*** DATASET EXCERPTS Section Begins ***
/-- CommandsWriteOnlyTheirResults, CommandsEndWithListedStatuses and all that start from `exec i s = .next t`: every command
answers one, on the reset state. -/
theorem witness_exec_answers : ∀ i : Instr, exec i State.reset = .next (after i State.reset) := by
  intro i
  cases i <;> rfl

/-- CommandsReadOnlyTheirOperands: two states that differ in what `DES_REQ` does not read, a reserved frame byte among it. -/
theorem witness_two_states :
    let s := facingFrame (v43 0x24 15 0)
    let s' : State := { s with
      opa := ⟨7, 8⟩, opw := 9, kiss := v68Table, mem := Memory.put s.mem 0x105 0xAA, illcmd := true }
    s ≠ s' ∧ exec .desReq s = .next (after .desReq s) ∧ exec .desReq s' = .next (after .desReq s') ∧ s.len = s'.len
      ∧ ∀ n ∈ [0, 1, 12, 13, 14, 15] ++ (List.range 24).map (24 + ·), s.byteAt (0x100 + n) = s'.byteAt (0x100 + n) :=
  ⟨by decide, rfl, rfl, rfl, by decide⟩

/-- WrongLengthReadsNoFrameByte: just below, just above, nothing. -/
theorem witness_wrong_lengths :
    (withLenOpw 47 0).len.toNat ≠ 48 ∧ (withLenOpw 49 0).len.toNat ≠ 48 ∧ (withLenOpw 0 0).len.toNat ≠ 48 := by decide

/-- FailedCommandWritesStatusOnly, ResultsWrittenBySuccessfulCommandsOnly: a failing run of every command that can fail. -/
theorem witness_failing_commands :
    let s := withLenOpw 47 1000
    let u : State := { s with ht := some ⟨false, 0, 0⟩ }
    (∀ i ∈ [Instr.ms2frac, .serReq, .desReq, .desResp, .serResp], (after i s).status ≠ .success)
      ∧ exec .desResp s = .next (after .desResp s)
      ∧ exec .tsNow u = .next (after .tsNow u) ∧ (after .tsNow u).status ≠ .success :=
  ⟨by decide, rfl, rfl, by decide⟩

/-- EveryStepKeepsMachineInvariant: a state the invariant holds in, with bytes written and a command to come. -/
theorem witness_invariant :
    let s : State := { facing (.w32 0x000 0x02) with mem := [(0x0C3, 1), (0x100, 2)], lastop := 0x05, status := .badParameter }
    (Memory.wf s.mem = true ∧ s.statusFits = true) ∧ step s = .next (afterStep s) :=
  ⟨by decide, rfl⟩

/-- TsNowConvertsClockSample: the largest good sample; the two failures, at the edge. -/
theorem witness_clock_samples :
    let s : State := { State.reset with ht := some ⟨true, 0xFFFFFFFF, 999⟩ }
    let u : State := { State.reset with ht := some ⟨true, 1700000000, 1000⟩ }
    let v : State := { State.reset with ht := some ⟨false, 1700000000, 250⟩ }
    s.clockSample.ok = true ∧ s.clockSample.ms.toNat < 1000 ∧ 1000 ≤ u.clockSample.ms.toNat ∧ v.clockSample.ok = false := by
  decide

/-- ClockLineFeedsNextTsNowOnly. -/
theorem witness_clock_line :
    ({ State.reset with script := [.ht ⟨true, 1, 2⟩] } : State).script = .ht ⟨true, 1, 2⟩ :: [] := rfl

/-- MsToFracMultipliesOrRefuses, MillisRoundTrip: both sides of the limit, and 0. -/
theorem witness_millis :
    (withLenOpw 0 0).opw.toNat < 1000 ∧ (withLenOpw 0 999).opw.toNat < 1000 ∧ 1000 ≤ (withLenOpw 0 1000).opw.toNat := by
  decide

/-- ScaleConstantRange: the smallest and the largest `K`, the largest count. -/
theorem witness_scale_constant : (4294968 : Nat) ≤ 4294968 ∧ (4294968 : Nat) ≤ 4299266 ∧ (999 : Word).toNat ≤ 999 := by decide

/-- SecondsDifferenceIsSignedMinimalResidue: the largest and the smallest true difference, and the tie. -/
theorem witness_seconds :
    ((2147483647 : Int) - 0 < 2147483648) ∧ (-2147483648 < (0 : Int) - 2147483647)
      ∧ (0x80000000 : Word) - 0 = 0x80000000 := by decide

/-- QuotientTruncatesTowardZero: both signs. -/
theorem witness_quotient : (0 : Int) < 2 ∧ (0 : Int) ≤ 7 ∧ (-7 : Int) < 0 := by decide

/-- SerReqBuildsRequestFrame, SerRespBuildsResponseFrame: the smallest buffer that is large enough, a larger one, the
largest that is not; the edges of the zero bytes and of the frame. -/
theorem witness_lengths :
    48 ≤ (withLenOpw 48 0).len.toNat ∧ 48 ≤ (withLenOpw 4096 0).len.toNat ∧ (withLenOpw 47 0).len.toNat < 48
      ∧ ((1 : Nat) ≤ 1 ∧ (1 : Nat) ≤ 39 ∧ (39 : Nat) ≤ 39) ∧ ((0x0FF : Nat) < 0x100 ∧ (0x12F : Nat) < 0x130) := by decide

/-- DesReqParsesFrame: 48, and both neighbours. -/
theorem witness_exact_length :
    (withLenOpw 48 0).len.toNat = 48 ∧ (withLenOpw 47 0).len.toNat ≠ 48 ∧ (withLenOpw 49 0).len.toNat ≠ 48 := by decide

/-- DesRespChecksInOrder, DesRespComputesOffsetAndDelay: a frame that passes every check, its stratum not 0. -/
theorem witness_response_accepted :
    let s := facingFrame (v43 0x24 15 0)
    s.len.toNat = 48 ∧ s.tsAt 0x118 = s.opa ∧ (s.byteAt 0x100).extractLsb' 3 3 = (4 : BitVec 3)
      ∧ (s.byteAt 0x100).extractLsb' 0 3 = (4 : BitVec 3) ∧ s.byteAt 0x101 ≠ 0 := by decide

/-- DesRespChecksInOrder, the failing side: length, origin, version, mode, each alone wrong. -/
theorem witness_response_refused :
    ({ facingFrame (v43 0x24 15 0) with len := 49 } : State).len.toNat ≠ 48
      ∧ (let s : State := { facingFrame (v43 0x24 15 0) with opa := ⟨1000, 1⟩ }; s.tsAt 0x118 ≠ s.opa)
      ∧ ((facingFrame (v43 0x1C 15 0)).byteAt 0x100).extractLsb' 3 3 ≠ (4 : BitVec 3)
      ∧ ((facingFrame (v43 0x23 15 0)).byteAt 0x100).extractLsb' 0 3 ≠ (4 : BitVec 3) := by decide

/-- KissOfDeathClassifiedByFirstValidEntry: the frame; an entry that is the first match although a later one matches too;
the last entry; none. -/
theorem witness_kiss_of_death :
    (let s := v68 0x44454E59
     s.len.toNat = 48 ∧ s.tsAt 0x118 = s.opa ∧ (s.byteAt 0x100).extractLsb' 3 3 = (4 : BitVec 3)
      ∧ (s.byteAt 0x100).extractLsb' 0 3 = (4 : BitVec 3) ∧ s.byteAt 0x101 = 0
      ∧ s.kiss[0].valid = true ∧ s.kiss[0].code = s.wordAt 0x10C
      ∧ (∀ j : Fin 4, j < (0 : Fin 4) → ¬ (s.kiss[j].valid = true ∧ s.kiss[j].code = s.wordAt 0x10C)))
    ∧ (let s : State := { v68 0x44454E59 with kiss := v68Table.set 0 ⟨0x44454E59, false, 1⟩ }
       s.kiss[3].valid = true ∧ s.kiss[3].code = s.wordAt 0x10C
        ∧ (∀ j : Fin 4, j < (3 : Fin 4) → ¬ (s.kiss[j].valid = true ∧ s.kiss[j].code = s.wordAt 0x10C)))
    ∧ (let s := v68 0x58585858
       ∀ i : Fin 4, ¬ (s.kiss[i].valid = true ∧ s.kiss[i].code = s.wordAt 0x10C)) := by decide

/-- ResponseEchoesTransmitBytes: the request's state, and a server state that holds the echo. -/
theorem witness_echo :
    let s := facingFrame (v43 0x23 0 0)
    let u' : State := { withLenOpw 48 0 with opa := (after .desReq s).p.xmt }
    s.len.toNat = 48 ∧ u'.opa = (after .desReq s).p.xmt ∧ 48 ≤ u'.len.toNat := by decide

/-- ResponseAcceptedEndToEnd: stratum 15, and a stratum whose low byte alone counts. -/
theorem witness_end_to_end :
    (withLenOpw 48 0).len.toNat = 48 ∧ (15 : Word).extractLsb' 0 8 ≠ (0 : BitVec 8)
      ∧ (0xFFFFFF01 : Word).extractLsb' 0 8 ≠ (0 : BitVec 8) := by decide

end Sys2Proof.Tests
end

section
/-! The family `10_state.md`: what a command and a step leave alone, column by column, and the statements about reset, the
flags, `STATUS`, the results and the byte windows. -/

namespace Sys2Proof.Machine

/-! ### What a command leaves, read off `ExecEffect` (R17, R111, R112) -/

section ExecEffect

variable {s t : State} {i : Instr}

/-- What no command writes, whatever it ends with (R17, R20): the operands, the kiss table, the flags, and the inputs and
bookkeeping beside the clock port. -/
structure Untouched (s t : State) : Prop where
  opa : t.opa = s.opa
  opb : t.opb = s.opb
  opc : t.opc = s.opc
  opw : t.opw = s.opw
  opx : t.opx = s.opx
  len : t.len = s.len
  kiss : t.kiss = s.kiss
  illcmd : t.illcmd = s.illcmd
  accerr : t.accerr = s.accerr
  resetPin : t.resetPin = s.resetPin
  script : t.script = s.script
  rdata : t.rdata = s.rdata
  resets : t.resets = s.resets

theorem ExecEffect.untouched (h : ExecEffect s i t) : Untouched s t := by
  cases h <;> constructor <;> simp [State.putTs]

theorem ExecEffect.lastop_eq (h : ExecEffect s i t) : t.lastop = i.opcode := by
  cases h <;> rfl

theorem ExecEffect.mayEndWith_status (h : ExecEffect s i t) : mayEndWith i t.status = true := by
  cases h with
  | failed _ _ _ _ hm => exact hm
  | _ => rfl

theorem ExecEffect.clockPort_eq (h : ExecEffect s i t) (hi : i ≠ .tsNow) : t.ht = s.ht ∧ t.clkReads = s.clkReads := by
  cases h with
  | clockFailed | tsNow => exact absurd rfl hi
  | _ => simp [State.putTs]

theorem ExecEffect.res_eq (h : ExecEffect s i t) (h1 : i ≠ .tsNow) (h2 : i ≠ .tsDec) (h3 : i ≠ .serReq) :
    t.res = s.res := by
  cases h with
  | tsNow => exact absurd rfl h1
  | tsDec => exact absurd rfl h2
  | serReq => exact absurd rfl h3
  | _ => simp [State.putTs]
*** DATASET EXCERPTS Section Ends ***
*** DATASET EXCERPTS Section Begins ***
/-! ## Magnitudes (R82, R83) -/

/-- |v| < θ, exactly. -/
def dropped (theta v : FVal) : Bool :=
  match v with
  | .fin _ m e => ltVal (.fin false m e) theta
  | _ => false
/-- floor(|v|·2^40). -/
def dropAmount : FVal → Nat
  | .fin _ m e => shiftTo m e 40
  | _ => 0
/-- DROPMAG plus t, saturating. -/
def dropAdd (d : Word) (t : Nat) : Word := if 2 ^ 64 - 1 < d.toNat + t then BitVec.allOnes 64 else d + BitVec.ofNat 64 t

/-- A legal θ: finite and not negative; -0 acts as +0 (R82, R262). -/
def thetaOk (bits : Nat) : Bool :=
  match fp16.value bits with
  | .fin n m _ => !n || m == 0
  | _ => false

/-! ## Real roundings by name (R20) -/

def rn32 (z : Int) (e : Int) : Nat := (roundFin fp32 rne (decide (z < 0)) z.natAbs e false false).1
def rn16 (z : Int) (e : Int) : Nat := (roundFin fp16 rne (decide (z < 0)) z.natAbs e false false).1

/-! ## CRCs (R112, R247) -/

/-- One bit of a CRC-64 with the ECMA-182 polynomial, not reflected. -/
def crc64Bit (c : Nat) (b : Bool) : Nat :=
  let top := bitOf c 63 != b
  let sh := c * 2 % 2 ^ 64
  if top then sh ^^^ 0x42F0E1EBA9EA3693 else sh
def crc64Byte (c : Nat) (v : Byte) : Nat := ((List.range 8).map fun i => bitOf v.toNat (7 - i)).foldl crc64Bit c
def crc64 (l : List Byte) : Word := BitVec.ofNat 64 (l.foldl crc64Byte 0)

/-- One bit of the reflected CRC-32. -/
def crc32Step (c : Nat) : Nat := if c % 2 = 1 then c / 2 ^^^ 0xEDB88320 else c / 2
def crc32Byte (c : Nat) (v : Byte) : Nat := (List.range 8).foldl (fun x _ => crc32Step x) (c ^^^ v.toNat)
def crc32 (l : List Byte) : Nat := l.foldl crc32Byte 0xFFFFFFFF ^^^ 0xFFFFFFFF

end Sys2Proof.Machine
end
*** DATASET EXCERPTS Section Ends ***
Return each line among the entries that holds the word "Instr".

theorem witness_exec_answers : ∀ i : Instr, exec i State.reset = .next (after i State.reset) := by
    (∀ i ∈ [Instr.ms2frac, .serReq, .desReq, .desResp, .serResp], (after i s).status ≠ .success)
variable {s t : State} {i : Instr}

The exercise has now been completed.